Machine Learning Methods Used in Marketing Research: Classification

Introducing Neural Networks, Decision Trees and Support Vector Machines

Leonie Gehrmann & Dr. Sabrina Haas

In this day and age, big data has become a frequently used term to characterize data with a high velocity, volume, and variety (Chintagunta et al. 2016). For one, much of the data used today is available almost instantly. Further, developments such as the extensive usage of smartphones and social media have contributed to the ease with which personal data can be tracked, resulting in large databases for firms to draw from. Finally, existing numerical data is now extended by images, videos, and texts. Arguably, most of this data remains unexploited by both marketing practitioners and researchers alike. However, by adopting methods from fields such as machine learning and data science, valuable insights can be drawn, facilitating and refining marketing practices. For example, Kosinski et al. (2013) show that mining Facebook data provides an accurate prediction of individuals’ psychodemographic profiles, which can be used for targeting.
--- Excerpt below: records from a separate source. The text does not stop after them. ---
-- ==== Sys2Proof/Certificates/Slice0/Obligations.lean ====
section
/-! DEFINITION. The statements for the provers, each from a numbered rule of spec/ or derived from the sections its docstring names. -/
open Sys2Proof Sys2Proof.Machine

/-! ## Encoding -/

/-- Decode and encode agree (R57 to R60, R62): the bytes of a well-formed instruction, whatever follows them, decode to that
instruction with every operand at its value, and nothing of what follows is consumed. -/
def Obligations.DecodeOfEncodeIsIdentity : Prop :=
  ∀ (i : Instr) (rest : List Byte), i.wellFormed = true → decode (encode i ++ rest) = .instr i rest

/-- Each encoding has one meaning (R62, R63): what the decoder reads is well-formed, and encoding it gives back the bytes read. -/
def Obligations.EncodeOfDecodeIsIdentity : Prop :=
  ∀ (bytes : List Byte) (i : Instr) (rest : List Byte),
    decode bytes = .instr i rest → i.wellFormed = true ∧ encode i ++ rest = bytes

/-- R63: every byte value falls under exactly one of the three rows of the opcode map, and decodes to it. -/
def Obligations.EveryByteDecodesToExactlyOneRow : Prop :=
  ∀ op operand : Byte, ∀ rest : List Byte,
    (∃! f : Format, (f = .opImm8 ∧ op = 0xA9#8) ∨ (f = .opZp8 ∧ op = 0xA5#8) ∨ (f = .op ∧ op ≠ 0xA9#8 ∧ op ≠ 0xA5#8)) ∧
    decode (op :: operand :: rest) =
      if op = 0xA9#8 then .instr (.ldaImm operand) rest
      else if op = 0xA5#8 then .instr (.ldaZp operand) rest
      else .instr (.unrecognized op) (operand :: rest)

/-- R91: the unrecognized opcodes are exactly the 254 values 0x00 to 0xA4, 0xA6 to 0xA8 and 0xAA to 0xFF. -/
def Obligations.UnrecognizedOpcodesAreThe254OtherValues : Prop :=
  (∀ op operand : Byte, decodeBytes op operand = .unrecognized op ↔
    (op.toNat ≤ 0xA4 ∨ (0xA6 ≤ op.toNat ∧ op.toNat ≤ 0xA8) ∨ (0xAA ≤ op.toNat ∧ op.toNat ≤ 0xFF))) ∧
  ((List.range 256).filter (fun k => decide (decodeBytes (BitVec.ofNat 8 k) 0x00#8 = .unrecognized (BitVec.ofNat 8 k)))).length = 254

/-- R56: an instruction is one or two bytes at consecutive addresses modulo 65536, and the opcode byte alone fixes how many: 2 for 0xA9
and 0xA5, 1 for every other value. -/
def Obligations.InstructionLengthIsFixedByTheOpcode : Prop :=
  (∀ op : Byte, lengthOf op = if op = 0xA9#8 then 2 else if op = 0xA5#8 then 2 else 1) ∧
  (∀ op operand : Byte, ∀ rest : List Byte,
    ∃ i, decode (op :: operand :: rest) = .instr i ((op :: operand :: rest).drop (lengthOf op)) ∧
      (encode i).length = lengthOf op) ∧
  (∀ s : State, ∃ next : Addr, next.toNat = (s.cpu.pc.toNat + 1) % 65536 ∧
    ∃ rest, decode [s.mem.read s.cpu.pc, s.mem.read next] = .instr s.instrAtPc rest)

/-- Words written out from the formats of R57, R58 and R59 decode to what they stand for. That the 8-bit table word 0xA5, which carries no
operand bits, decodes with operand 0x00 is no rule of the spec: it is the model's choice of zeros above a table word's bits (DESIGN
CHOICE, log 13). That a 16-bit table word such as 0x42A9 holds the opcode in bits 7..0 and the byte after it in bits 15..8 is the
model's choice as well (DESIGN CHOICE, log 16), since the spec fixes no byte order (R48). -/
def Obligations.WordsWrittenFromTheFormatsDecode : Prop :=
  decode [0b10101001#8, 0b01000010#8] = .instr (.ldaImm 0x42#8) [] ∧
  decode [0b10100101#8, 0b00010000#8] = .instr (.ldaZp 0x10#8) [] ∧
  decode [0b11111111#8, 0b01000010#8] = .instr (.unrecognized 0xFF#8) [0x42#8] ∧
  decodeTableWord 16 0x42A9 = some (.ldaImm 0x42#8) ∧
  decodeTableWord 8 0xA5 = some (.ldaZp 0x00#8) ∧
  decodeTableWord 8 0x00 = some (.unrecognized 0x00#8)

/-! ## Fetch and the step -/

/-- R68: `Fetch` returns the byte at PC and advances PC by 1, wrapping at 65536; nothing else changes. -/
def Obligations.FetchReadsTheByteAtPcAndAdvances : Prop :=
  ∀ s : State,
    s.fetch.1 = s.mem.read s.cpu.pc ∧
    s.fetch.2 = { s with cpu := { s.cpu with pc := s.fetch.2.cpu.pc } } ∧
    s.fetch.2.cpu.pc.toNat = (s.cpu.pc.toNat + 1) % 65536

/-- R74, R75: inside a call, when the bytes at PC decode to a well-formed instruction, the step is that instruction's meaning at that
state. The meaning itself moves PC past the instruction's bytes; the step adds nothing around it. -/
def Obligations.StepRunsTheDecodedInstruction : Prop :=
  ∀ (s : State) (b : Nat) (i : Instr) (rest : List Byte),
    s.call = .running b → decode [s.mem.read s.cpu.pc, s.mem.read (s.cpu.pc + 1#16)] = .instr i rest → i.wellFormed = true →
    step s = exec i s

/-- The model's own interface (log 3; the word's bytes as in log 13 and log 16): from the state that holds a table word where the next step fetches, with a memory in canonical
form, the step runs the word's instruction, with a budget that lets it begin. -/
def Obligations.WordPlacedForFetchIsRun : Prop :=
  ∀ (s : State) (nbits w : Nat) (i : Instr), s.mem.wf = true → decodeTableWord nbits w = some i →
    step (s.withFetchWord nbits w) = exec i (s.withFetchWord nbits w) ∧
    ∃ b, (s.withFetchWord nbits w).call = .running b ∧ costOf i.opcode ≤ b

/-! ## The loop and the budget -/

/-- R70: the cost of an instruction, a function of its opcode byte, is the number of memory bytes it reads: the bytes of the
instruction and, for LDA Zero Page, one byte of data. -/
def Obligations.CostIsTheNumberOfBytesRead : Prop :=
  ∀ op : Byte, costOf op = (if op = 0xA9#8 then 2 else if op = 0xA5#8 then 3 else 1) ∧
    costOf op = lengthOf op + (if op = 0xA5#8 then 1 else 0)

/-- R72: with a budget of 0 the call returns `(BudgetExhausted, 0)` and no state changes, whatever memory holds; a call made with budget
0 does just that. -/
def Obligations.BudgetOfZeroReturnsBudgetExhausted : Prop :=
  (∀ s : State, s.call = .running 0 → step s = .next { s with call := .returned .budgetExhausted 0 }) ∧
  (∀ (s : State) (rest : List HostCommand), (∀ b, s.call ≠ .running b) → s.resetDone = true → s.host = .execute 0#32 :: rest →
    core.run 2 s = .next { s with host := rest, call := .returned .budgetExhausted 0 })

/-- R73: an instruction that costs more than the budget left is not begun: the call returns InsufficientBudget with the opcode and its
address, and PC, registers, flags, memory and budget are unchanged. An unrecognized opcode never returns it. -/
def Obligations.OverBudgetInstructionIsNotBegun : Prop :=
  ∀ (s : State) (b : Nat), s.call = .running b → 0 < b →
    (b < costOf (s.mem.read s.cpu.pc) →
      step s = .next { s with call := .returned (.insufficientBudget (s.mem.read s.cpu.pc) s.cpu.pc) b }) ∧
    (s.mem.read s.cpu.pc ≠ 0xA9#8 → s.mem.read s.cpu.pc ≠ 0xA5#8 →
      ∃ t, step s = .next t ∧ ∀ op addr r, t.call ≠ .returned (.insufficientBudget op addr) r)

/-- R77: a completed instruction lowers the budget by exactly its cost, an unrecognized opcode by 1; the budget never goes below 0 and
never exceeds what it was. -/
def Obligations.CompletedInstructionsLowerTheBudgetByTheirCost : Prop :=
  ∀ (s : State) (b : Nat), s.call = .running b →
    ∃ t, step s = .next t ∧
      (∀ b', t.call = .running b' → b' + costOf (s.mem.read s.cpu.pc) = b) ∧
      (∀ op addr r, t.call = .returned (.unknownOpcode op addr) r → r + 1 = b) ∧
      (∀ st r, t.call = .returned st r → r ≤ b)

/-- R97: at most one event is reported, in this order: the budget-zero check, the budget-sufficiency check, the dispatch. Only the
dispatch of an unrecognized opcode reports UnknownOpcode; a load that fits the budget reports nothing and the call goes on. -/
def Obligations.EventsAreCheckedInOrder : Prop :=
  ∀ (s : State) (b : Nat), s.call = .running b →
    ∃ t, step s = .next t ∧
      (b = 0 → t.call = .returned .budgetExhausted 0) ∧
      (0 < b → b < costOf (s.mem.read s.cpu.pc) →
        t.call = .returned (.insufficientBudget (s.mem.read s.cpu.pc) s.cpu.pc) b) ∧
      (costOf (s.mem.read s.cpu.pc) ≤ b → s.mem.read s.cpu.pc ≠ 0xA9#8 → s.mem.read s.cpu.pc ≠ 0xA5#8 →
        t.call = .returned (.unknownOpcode (s.mem.read s.cpu.pc) s.cpu.pc) (b - 1)) ∧
      (costOf (s.mem.read s.cpu.pc) ≤ b → (s.mem.read s.cpu.pc = 0xA9#8 ∨ s.mem.read s.cpu.pc = 0xA5#8) →
        ∃ b', t.call = .running b')

/-- R98: entry into the halted state saves nothing and changes nothing beyond the instruction's own effect. After UnknownOpcode(op, a)
PC is a + 1 and every register, flag and memory byte is as it was; after the other two nothing at all has changed. -/
def Obligations.HaltChangesNothingElse : Prop :=
  ∀ (s t : State) (b : Nat) (st : Status) (r : Nat),
    s.call = .running b → step s = .next t → t.call = .returned st r →
    match st with
    | .unknownOpcode _ addr =>
      addr = s.cpu.pc ∧
      t = { s with cpu := { s.cpu with pc := s.cpu.pc + 1#16 }, call := .returned st r, trace := t.trace }
    | .insufficientBudget _ _ => t = { s with call := .returned st r }
    | .budgetExhausted => t = { s with call := .returned st r }

/-- R84: every call terminates. A call with `b` cycles left returns within `b / 2` loads and the one step that ends it. -/
def Obligations.EveryCallReturns : Prop :=
  ∀ (s : State) (b : Nat), s.call = .running b →
    ∃ (k : Nat) (t : State) (st : Status) (r : Nat),
      k ≤ b / 2 + 1 ∧ core.run k s = .next t ∧ t.call = .returned st r ∧ r ≤ b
Interest in machine learning and artificial intelligence has surged in recent years with these buzzwords garnering widespread recognition in both business practice and research. Machine learning, or the capability of computers to learn and generate insights from data without being told specifically what to look for, belongs to the field of artificial intelligence (Balducci and Marinova 2018). By making use of the patterns found in most nonrandom data, a machine learning algorithm derives information on the properties of training data to learn a generalizable model (Segaran 2007, p.3). Thereby, it uses the aspects it considers important to consequently make predictions for previously unseen data (Segaran 2007, p.3). While machine learning methods that train using an exemplary set of inputs and corresponding outputs are cases of supervised learning, unsupervised learning methods do not have labeled examples to learn from, requiring the computer to find an unknown structure in a given data set (Balducci and Marinova 2018). This blog post will introduce the supervised task of classification, briefly explain three classification algorithms, and highlight recent marketing research addressing one of them, the support vector machine (SVM).

Classification techniques are regularly employed to make sense of both structured and unstructured data. Thereby, the lack of flexibility of rule-based approaches is solved through machine learning methods (Segaran 2007, p.118). Applications of machine learning to classification tasks allow for the recognition of complex patterns, the distinction between objects dependent on their patterns, and finally the prediction of an object’s class (Huang and Luo 2016). A classifier is given some set of data with items, their features, and class labels from which it learns with the goal of classifying previously unseen data. All classification methods aim to assign an input vector to a finite number of discrete and usually disjoint classes (Bishop 2006, p.179). In general, classification often finds its use in the preprocessing and automatic organization of data, which allows for a quick and accurate retrieval of data points in large databases (Datta et al. 2008).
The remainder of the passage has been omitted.